К концу зимы в городке разместился гвардейский кавалергардский полк. По утрам ездили эскадронами на станцию ловить дезертиров, бежавших с Юго-Западного фронта.

У кавалергардов лица сытые, народ рослый, здоровенный. Офицеры все больше графы да князья, погоны золотые, на рейтузах канты серебряные, все, как при царе, — словно и не было революции.

Прошагал мимо семнадцатый год. Для Павки, Климки и Сережки Брузжака ничего не изменилось. Хозяева остались старые. Только в дождливый ноябрь стало твориться что-то неладное. Зашевелились на вокзале новые люди, все больше из окопных солдат с чудным прозвищем «большевики».

Откуда такое название, твердое, увесистое, — никому невдомек.

Трудновато гвардейцам дезертиров с фронта сдерживать. Все чаще лопались вокзальные стекла от ружейной трескотни. С фронта срывались целыми группами и при задержке отбивались штыками. В начале декабря хлынули целыми эшелонами.

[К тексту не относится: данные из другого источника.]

-- ==== Sys2Proof/Machine/Ops.lean ====
section
/-! DEFINITION. The operations the commands share: the pattern space (spec/20_memory.md), the line write (R55), the index
counter (spec/40_phase_table.md), the start of a hold (spec/41_dwell_timer.md), STEP (spec/43_step_commands.md R120), the
acceptance of a move (spec/70_reset_and_hazards.md R190), raising an error (spec/60_exceptions.md R156) and reset (R180). -/

namespace Sys2Proof.Machine

/-! ### The pattern space -/

/-- `LEN(m)`, "defined only for `m` in 0..2" (R91; log 11). -/
def tableLen (m : BitVec 2) : Option Nat :=
  match m.toNat with
  | 0 => some 4
  | 1 => some 4
  | 2 => some 6
  | _ => none

/-- `(m, i)` is the logical address of a word: `m` in 0..2 and `i < LEN(m)` (R51). -/
def inTable (m : BitVec 2) (i : BitVec 3) : Bool :=
  match tableLen m with
  | none => false
  | some len => decide (i.toNat < len)

/-- `rom_addr(m, i) = {m[1:0], i[2:0]}` (R52). -/
def romAddr (m : BitVec 2) (i : BitVec 3) : RomAddr := m ++ i

/-- `MemRead(a, 1)` on the pattern space (R52): the word at one of the 14 addresses of R58; the 18 others hold no value
(R59). -/
def memRead (a : RomAddr) : Option Pattern :=
  if inTable (a.extractLsb' 3 2) (a.extractLsb' 0 3) then some (Config.rom a) else none

/-- `ROM[m][i]` (R52). -/
def romRead (m : BitVec 2) (i : BitVec 3) : Option Pattern := memRead (romAddr m i)

/-- READ: `ROM[MODE][PHASE]` (R93). -/
def readPattern (s : State) : Option Pattern := romRead s.mode s.phase

/-- SELECT: the value `MODE` takes for a mode operand, or none for an unrecognized one (R90). The whole operand counts;
it is not cut to two bits first (spec/93_implementation_defined.md U10). -/
def selectTable (mode : Nat) : Option (BitVec 2) :=
  if 2 < mode then none else some (BitVec.ofNat 2 mode)

/-! ### Lines, index, hold -/

/-- `LineWrite(v)` (R55). -/
def lineWrite (v : Pattern) (s : State) : State :=
  { s with lines := v, trace := s.trace ++ [.W v] }

/-- The index one step on from `p` in a table of `len` rows: the two-armed rule of R94. -/
def nextIndex (len : Nat) (d : Direction) (p : BitVec 3) : BitVec 3 :=
  match d with
  | .forward => if p.toNat = len - 1 then 0#3 else p + 1#3
  | .reverse => if p.toNat = 0 then BitVec.ofNat 3 (len - 1) else p - 1#3

/-- ADVANCE (R94). None where `LEN(MODE)` is not defined. -/
def advance (d : Direction) (s : State) : Option State :=
  match tableLen s.mode with
  | none => none
  | some len => some { s with phase := nextIndex len d s.phase }

/-- `Wait(uint(DWELL))` started: the hold's event and the timer's load (R100, R105, R191). -/
def startHold (s : State) : State :=
  { s with timer := s.dwell, trace := s.trace ++ [.H s.dwell.toNat] }

/-- STEP (R120): write the pattern at the index as it is, move the index, hold, in that order
(spec/90_conflicts.md C1). None where the pattern address is unreachable (R59). -/
def stepMicro (d : Direction) (s : State) : Option State :=
  match readPattern s with
  | none => none
  | some v =>
    match advance d (lineWrite v s) with
    | none => none
    | some t => some (startHold t)

/-! ### Errors and the acceptance of a move -/

/-- `raise <Error>` (R156), the one operation that takes an error: `STATUS <- code`, and no other register, line or trace
element changes. There is no saved state, vector or handler, and no return: "Recovery is the next command" (R157). -/
def raise (e : CmdError) (s : State) : State := { s with status := e.code }

/-- The tick that accepts a move of `n` steps (R190 (b)): the latches are loaded; a move of at least one step sets `BUSY`
and begins with an EMIT; a move of none is complete, its closing de-energize included (R128). -/
def acceptMove (n : Word) (d : Direction) (rest : Bool) (s : State) : State :=
  let t := { setOk s with remain := n, dir := d, rest := rest }
  if n = 0#32 then (if rest then lineWrite 0#4 t else t)
  else { t with busy := true, sub := .emit }

/-! ### Reset -/

/-- A tick with `rst = 1` (R180): the four registers of R39 take their reset values, the trace is emptied, and the other
eight become unspecified, here the free values of this reset (log 3). -/
def resetTick (s : State) : State :=
  { s with
    configured := false
    busy := false
    lines := 0#4
    status := okCode
    trace := []
    mode := Config.unspecMode s.resets
    phase := Config.unspecPhase s.resets
    dwell := Config.unspecDwell s.resets
    timer := Config.unspecTimer s.resets
    remain := Config.unspecRemain s.resets
    dir := Config.unspecDir s.resets
    rest := Config.unspecRest s.resets
    sub := Config.unspecSub s.resets
    resets := s.resets + 1 }

end Sys2Proof.Machine
end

Гвардейцы вокзал запрудили, удержать думали, но их пулеметными трещотками ошарашили. К смерти привычные люди из вагонов высыпали.

В город гвардейцев загнали серые фронтовики. Загнали и на вокзал воротились, и дальше двинулись эшелон за эшелоном.

Весной тысяча девятьсот восемнадцатого года трое друзей шли от Сережки Брузжака, где резались в «шестьдесят шесть». По дороге завернули в садик Корчагина. Прилегли на траву. Было скучно. Все привычные занятия надоели. Начали думать, как бы лучше денек провести. За спиной зацокали копыта лошади, и на дорогу вынесся всадник. Конь одним рывком перепрыгнул канаву, отделявшую шоссе от низенького забора садика. Конник махнул нагайкой лежавшим Павке и Климке:

— Эй, хлопцы мои, сюда!

Павка и Климка вскочили на ноги и подбежали к забору. Всадник был весь в пыли, толстым слоем серой дорожной пыли были покрыты сбитая на затылок фуражка, защитная гимнастерка и защитные штаны. На крепком солдатском ремне висел наган и две немецкие бомбы.

— Тащите воды попить, ребятки! — попросил всадник и, когда Павка побежал в дом за водой, обратился к глазевшему на него Сережке: — Скажи, паренек, какая власть в городе?

Сережка, торопясь, стал рассказывать приезжему все городские новости:

— Никакой власти у нас нет уже две недели. Самооборона у нас власть. Все жители по очереди ходят ночью город охранять. А вы кто такие будете? — в свою очередь задал он вопрос.

— Ну, много будешь знать — скоро состаришься, — с улыбкой ответил всадник.

Из дому бежал Павка, держа в руках кружку с водой.

Всадник жадно, залпом, выпил ее до дна, передал кружку Павке, рванул поводья и, взяв с места в карьер, помчался к сосновой опушке.

— Кто это был? — недоуменно спросил Павка Климку.

— Откуда я знаю? — ответил тот, пожав плечами.

— Наверно, смена власти опять будет. Потому и Лещинские вчера выехали. А раз богатые утекают — значит, придут партизаны, — окончательно и твердо разрешил этот политический вопрос Сережка.

Доводы его были настолько убедительны, что с ним сразу согласились и Павка и Климка.

Не успели ребята как следует поговорить об этом, как по шоссе зацокали копыта. Все трое бросились к забору.

Из лесу, из-за дома лесничего, чуть видного ребятам, двигались люди, повозки, а совсем недалеко по шоссе — человек пятнадцать конных с винтовками поперек седла. Впереди конных двое: один — пожилой, в защитном френче, перепоясанном офицерскими ремнями, с биноклем на груди, а рядом с ним — только что виденный ребятами всадник. На френче у пожилого — красный бант.

— А я что говорил? — толкнул Павку локтем в бок Сережка. — Видишь, красный бант. Партизаны. Лопни мои глаза — партизаны… — И, гикнув от радости, птицей переметнулся через забор на улицу.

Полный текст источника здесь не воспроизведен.